How to complete this task |
In the records below, the line with "(s.frameIndex < 48 → exec" opens the range and the line with "marginal := marginalOf" closes it; print that range exactly and nothing else.
─── Extracted records
/-- What a local frame gives out of the far end (sections 7.2, 6.1, 6.3, 4.4, 4.7, 7.1, 7.3): zero in DOWN and LOST;
the frame at the cursor through the rejoin gate where it is present, with its header and control bytes to their
consumers and a pending switchover written; else the concealment, counted, with the bytes the receiver held dropped
and no header; and the bridging counter. It is stated of the state with what is due settled (log 3); that delivery
comes before the judging of the ports is the model's order inside a frame (log 5), and the codes of the ports in the
detail of SWITCHOVER, 0 A and 1 B, are the model's reading (log 10); that SWITCHOVER stands before the STAGE_TALK of
the same frame is its choice (log 26). That the frame which brings the bridging counter to 48 leaves the link in
BRIDGING, with the count standing at 48 until BRIDGING_EXPIRY or the next tick, where R127 makes it LOST when the
count is reached, is the model's choice (log 4). -/
def Obligations.FarEndFrame : Prop :=
  ∀ (slots : List Sample) (cycles : Nat) (s : State),
    let u := beforeFrame s
    let d := u.deliverer
    let silent := u.link.state = .down ∨ u.link.state = .lost
    let gate0 := if d.rejoinPending then rampTarget unity (rampForce 0) else d.gate
    let switched : Ring := match d.switchover with
      | some (src, dst) => ringWith .switchover (portNumber dst)
          (BitVec.ofNat 16 (min 65535 d.run) ++ BitVec.ofNat 8 (portNumber dst) ++ BitVec.ofNat 8 (portNumber src)) u
      | none => u.ring
    ∃ t, exec (.frame slots cycles) s = .next t ∧
      (u.link.state = .bridging → t.link.state = .bridging ∧ t.link.bridging = min 48 (u.link.bridging + 1) ∧
        t.link.returnTo = u.link.returnTo) ∧
      (silent → t.deliverer.lastOut = List.replicate d.lastOut.length 0 ∧ t.deliverer.run = 0 ∧
        t.status.concealed = u.status.concealed ∧ t.deliverer.gate = rampAdvance d.gate ∧ t.receiver = u.receiver ∧
        t.status.farIsland = u.status.farIsland ∧ t.status.farLink = u.status.farLink) ∧
      (¬ silent →
        (∀ p f, u.selector.active = some p → d.hold = 0 → presentFrame (u.port p) d.cursor = some f →
          let taken := receiveLoop (receiveFuel u.receiver.held f.control) u.receiver.held f.control
          let talk := f.header.getLsbD 0
          let turned := u.role = .desk ∧ u.link.state = .linked ∧ talk ≠ u.talkSeen
          t.deliverer.lastOut = f.slots.map (fun x => gainRound (x * (rampAdvance gate0).current)) ∧
          t.deliverer.gate = rampAdvance gate0 ∧ t.deliverer.rejoinPending = false ∧ t.deliverer.run = 0 ∧
          t.deliverer.cursor = nextTag d.cursor ∧ t.status.concealed = u.status.concealed ∧
          t.receiver = { held := taken.1, inbox := u.receiver.inbox ++ taken.2.filter (handedOn u.role) } ∧
          (u.role = .stage →
            (t.link.state = u.link.state →
              t.deliverer.maskInUse = (if u.link.state = .linked then f.header else d.maskInUse)) ∧
            (t.link.state ≠ u.link.state → t.deliverer.maskInUse = 0)) ∧
          (u.role = .desk → t.status.farIsland = f.header.getLsbD 1 ∧ t.status.farLink = f.header.extractLsb' 2 3 ∧
            (u.link.state ≠ .linked → t.talkSeen = u.talkSeen) ∧
            (u.link.state = .linked → t.link.state = .linked → t.talkSeen = talk)) ∧
          (turned → noticed .talk t ∧ t.regs.change &&& changeBit .stageTalk = changeBit .stageTalk) ∧
          (t.portA.state = u.portA.state → t.portB.state = u.portB.state → t.deliverer.switchover = none ∧
            (turned → t.ring = ringWith .stageTalk 0 (if talk then 1 else 0) (u.setRing switched)) ∧
            (¬ turned → t.ring = switched))) ∧
        ((u.selector.active = none ∨ d.hold ≠ 0 ∨
            ∃ p, u.selector.active = some p ∧ presentFrame (u.port p) d.cursor = none) →
          t.deliverer.lastOut = (if d.run = 0 then d.lastOut else d.lastOut.map fun v => v - v / 8) ∧
          t.deliverer.run = d.run + 1 ∧ t.deliverer.gate = rampAdvance d.gate ∧
          t.receiver = { held := [], inbox := u.receiver.inbox } ∧
          t.status.concealed = satSucc u.status.concealed ∧
          t.status.farIsland = u.status.farIsland ∧ t.status.farLink = u.status.farLink ∧
          (t.link.state = u.link.state → t.deliverer.maskInUse = d.maskInUse ∧ t.talkSeen = u.talkSeen) ∧
          t.deliverer.hold = (if u.selector.active = none then d.hold else d.hold - 1) ∧
          t.deliverer.cursor = (if u.selector.active = none ∨ d.hold ≠ 0 then d.cursor else nextTag d.cursor)))

/-- The judging of a frame time on each port (section 6.2), 48 for each superframe: a frame other than the first of
its superframe judges the frame time that it ends; the last one is judged at the boundary that ends the superframe,
before its counts close, and frame 0 judges none. It is stated of the state with what is due settled (log 3); that at
the boundary the judging comes after the other steps that are due is log 23. What settling is: where nothing is due it
changes nothing, it leaves nothing due, and before a frame that begins a superframe it comes after the boundary. -/
def Obligations.FrameTimesJudged : Prop :=
  (∀ (slots : List Sample) (cycles : Nat) (s : State) (p : PortId),
    let u := beforeFrame s
    ∃ t, exec (.frame slots cycles) s = .next t ∧
      (u.frameIndex = 0 → t.port p = u.port p) ∧
      (u.frameIndex ≠ 0 → FrameTimeJudged (u.port p) (t.port p))) ∧
  (∀ (s : State) (p : PortId), FrameTimeJudged ((finishScan (settle s)).port p) ((endSuperframe s).port p)) ∧
  ∀ s : State,
    (s.desk.inFlight.length ≤ 8 → NothingDue (settle s)) ∧
    (s.frameIndex < 48 → beforeFrame s = settle s) ∧
    (48 ≤ s.frameIndex → ∃ t, exec (.superframeBoundary s.button.pinLow) s = .next t ∧ beforeFrame s = settle t) ∧
    (NothingDue s → settle s = s) ∧
    (NothingDue s → NoScan s →
      finishScan (settle s) = s ∧
      ((∀ p, (s.port p).state = .locked → (s.port p).goodNow = false → (s.port p).failRun < 15) →
        Keeps [.portA, .portB] s (endSuperframe s)))

/-! ## A superframe boundary -/

/-- The ports and the selector at a boundary (sections 6.2, 7.1): the counts close, MARGINAL is evaluated, with
PORT_STATE, the change bit and the LINK notice of each change, the standby clean count is updated, and a MARGINAL
active port gives way to a standby with a clean count of 1 or more, a pending SWITCHOVER written. Before the 48th
frame of a superframe no boundary is due, and the command is none (logs 2 and 3). `endSuperframe` settles what is due
and judges the superframe's last frame time (logs 3 and 23); the order of the blocks inside the boundary is the
model's (log 3), that of the events (log 26), and the port codes of SWITCHOVER (log 10). -/
def Obligations.SuperframePorts : Prop :=
  ∀ (pin : Bool) (s : State),
    let u := endSuperframe s
    let marginalOf := fun (v : Port) =>
      if v.state = .locked then
        (if 4 ≤ v.badNow then true else if v.badNow = 0 then false else v.marginal) else v.marginal
    let cleanOf := fun (v : Port) => v.state = .locked ∧ v.lockedWhole = true ∧ v.badNow = 0
    let turned := fun (p : PortId) => marginalOf (u.port p) ≠ (u.port p).marginal
    let now := u.setSuperframe (u.superframe + 1)
    let told := fun (p : PortId) (r : Ring) =>
      if turned p then
        ringWith .portState (portNumber p) (if marginalOf (u.port p) then 3 else 2) (now.setRing r) else r
    let ports := told .b (told .a u.ring)
    (s.frameIndex < 48 → exec (.superframeBoundary pin) s = .next s) ∧
    (48 ≤ s.frameIndex →
      ∃ t, exec (.superframeBoundary pin) s = .next t ∧ t.superframe = u.superframe + 1 ∧ t.frameIndex = 0 ∧
      (∀ p : PortId, t.port p =
        { u.port p with
          badLast := if (u.port p).state = .locked then (u.port p).badNow else (u.port p).badLast,
          badNow := if (u.port p).state = .locked then 0 else (u.port p).badNow,
          marginal := marginalOf (u.port p), lockedWhole := (u.port p).state == .locked }) ∧
      (∀ p, turned p → noticed .link t ∧ t.regs.change &&& changeBit (portChange p) = changeBit (portChange p)) ∧
      (u.selector.active = none → t.selector = { active := none, cleanCount := 0 } ∧ t.deliverer = u.deliverer ∧
        t.status.switches = u.status.switches) ∧
      (∀ p, u.selector.active = some p → cleanOf (u.port (otherPort p)) → marginalOf (u.port p) = true →
        t.selector = { active := some (otherPort p), cleanCount := 0 } ∧
        t.status.switches = satSucc u.status.switches ∧
        t.deliverer = { u.deliverer with switchover := some (p, otherPort p) } ∧
        t.regs.change &&& changeBit .active = changeBit .active ∧
        (u.link.state ≠ .lost → t.ring = (match u.deliverer.switchover with
          | some (src, dst) => ringWith .switchover (portNumber dst)
              (BitVec.ofNat 16 (min 65535 u.deliverer.run) ++ BitVec.ofNat 8 (portNumber dst) ++
                BitVec.ofNat 8 (portNumber src)) (now.setRing ports)
          | none => ports))) ∧
      (∀ p, u.selector.active = some p → ¬ (cleanOf (u.port (otherPort p)) ∧ marginalOf (u.port p) = true) →
        t.selector.active = some p ∧ t.status.switches = u.status.switches ∧ t.deliverer = u.deliverer ∧
        (cleanOf (u.port (otherPort p)) → t.selector.cleanCount = min 255 (u.selector.cleanCount + 1)) ∧
        (¬ cleanOf (u.port (otherPort p)) → t.selector.cleanCount = 0)) ∧
      (u.link.state ≠ .lost →
        (∀ p, u.selector.active = some p → ¬ (cleanOf (u.port (otherPort p)) ∧ marginalOf (u.port p) = true)) →
        t.ring = ports) ∧
      t.status = { u.status with switches := t.status.switches, stageStatus := t.status.stageStatus } ∧
      Keeps [.superframe, .frameIndex, .stepperDue, .island, .button, .portA, .portB, .selector, .deliverer, .link,
        .sched, .scanner, .ring, .status, .regs] u t)

/-- The counters at a boundary: the scan timer (section 9.3's scan, 9.2), HELLO due in CONNECTING and the age of the
last HELLO begun, which stops at 3 (7.3; the age is the model's own field, log 15), the island timer with the
engagement at the hold (3.6), the talk pin's debounce with its 20th sample (4.5), the stepper's timer (1.4), the stage
scheduler's counts (6.4), and the stage's own values in its status block (9.5), whose island fields in LOST are the
model's reading (log 20); each role's boundary leaves every other part as it was. `endSuperframe` settles what is due
and judges the last frame time (logs 3 and 23); the order of the blocks inside the boundary is the model's (log 3),
the engagement and the debounced change stand inside the boundary that brings them (log 4), and the scan count rises
at the boundary that begins the scan (log 27). -/
def Obligations.SuperframeCounters : Prop :=
  ∀ (pin : Bool) (s : State), 48 ≤ s.frameIndex →
    let u := endSuperframe s
    ∃ t, exec (.superframeBoundary pin) s = .next t ∧ RegsKept u t ∧
      (u.link.state = .connecting → t.sched.helloDue = true) ∧
      (u.link.state ≠ .connecting → t.sched.helloDue = u.sched.helloDue) ∧
      t.link = { u.link with helloAge := min 3 (u.link.helloAge + 1) } ∧
      t.sched.sending = u.sched.sending ∧ t.sched.replies = u.sched.replies ∧
      (u.role = .desk →
        Keeps [.superframe, .frameIndex, .portA, .portB, .selector, .deliverer, .link, .sched, .scanner, .ring, .status,
          .regs] u t ∧
        t.status.stageStatus = u.status.stageStatus ∧
        (u.regs.ctrl.run = false → t.scanner = u.scanner) ∧
        (u.regs.ctrl.run = true → u.scanner.timer + 1 < 2 ^ u.regs.ctrl.period.toNat →
          t.scanner = { u.scanner with timer := u.scanner.timer + 1 }) ∧
        (u.regs.ctrl.run = true → 2 ^ u.regs.ctrl.period.toNat ≤ u.scanner.timer + 1 →
          t.scanner = { u.scanner with timer := 0, pos := some 0, reads := [], count := satSucc u.scanner.count })) ∧
      (u.role = .stage →
        let hold := (liveByte u 225 0).toNat
        let count := min 255000 (u.island.count + 1)
        Keeps [.superframe, .frameIndex, .stepperDue, .island, .button, .portA, .portB, .selector, .deliverer, .link,
          .sched, .ring, .status, .regs] u t ∧
        t.status.stageStatus =
          [clockCode u.clock.state, BitVec.ofInt 8 u.clock.trim, (BitVec.ofBool u.island.lastEngaged).setWidth 8,
            BitVec.ofNat 8 u.island.lastElapsed, (portCode t.portA).setWidth 8, (portCode t.portB).setWidth 8,
            (activeCode t.selector.active).setWidth 8, (linkCode u.link.state).setWidth 8] ∧
        (u.link.state ≠ .lost → t.island = u.island) ∧
        (u.link.state = .lost → hold = 0 ∨ count < 1000 * hold ∨ u.island.engaged = true →
          t.island = { u.island with count := count }) ∧
        (u.link.state = .lost → hold ≠ 0 → 1000 * hold ≤ count → u.island.engaged = false →
          t.island = { u.island with count := count, engaged := true }) ∧
        (pin = u.button.pressed → t.button = { u.button with pinLow := pin, counter := 0 }) ∧
        (pin ≠ u.button.pressed → u.button.counter < 19 →
          t.button = { u.button with pinLow := pin, counter := u.button.counter + 1 }) ∧
        (pin ≠ u.button.pressed → 19 ≤ u.button.counter →
          t.button = { pinLow := pin, pressed := pin, counter := 0 } ∧ noticed .link t ∧
          t.regs.change &&& changeBit .stageTalk = changeBit .stageTalk) ∧
        t.stepperDue = (u.stepperDue || (t.superframe.toNat % 2 == 0)) ∧ t.sched.meterCount = 0 ∧
        (t.sched.statusDue = true ↔
          u.sched.statusDue = true ∨ (u.link.state = .linked ∧ t.superframe.toNat % 8 = 0)))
──────
Written response |
    (s.frameIndex < 48 → exec (.superframeBoundary pin) s = .next s) ∧
    (48 ≤ s.frameIndex →
      ∃ t, exec (.superframeBoundary pin) s = .next t ∧ t.superframe = u.superframe + 1 ∧ t.frameIndex = 0 ∧
      (∀ p : PortId, t.port p =
        { u.port p with
          badLast := if (u.port p).state = .locked then (u.port p).badNow else (u.port p).badLast,
          badNow := if (u.port p).state = .locked then 0 else (u.port p).badNow,
          marginal := marginalOf (u.port p), lockedWhole := (u.port p).state == .locked }) ∧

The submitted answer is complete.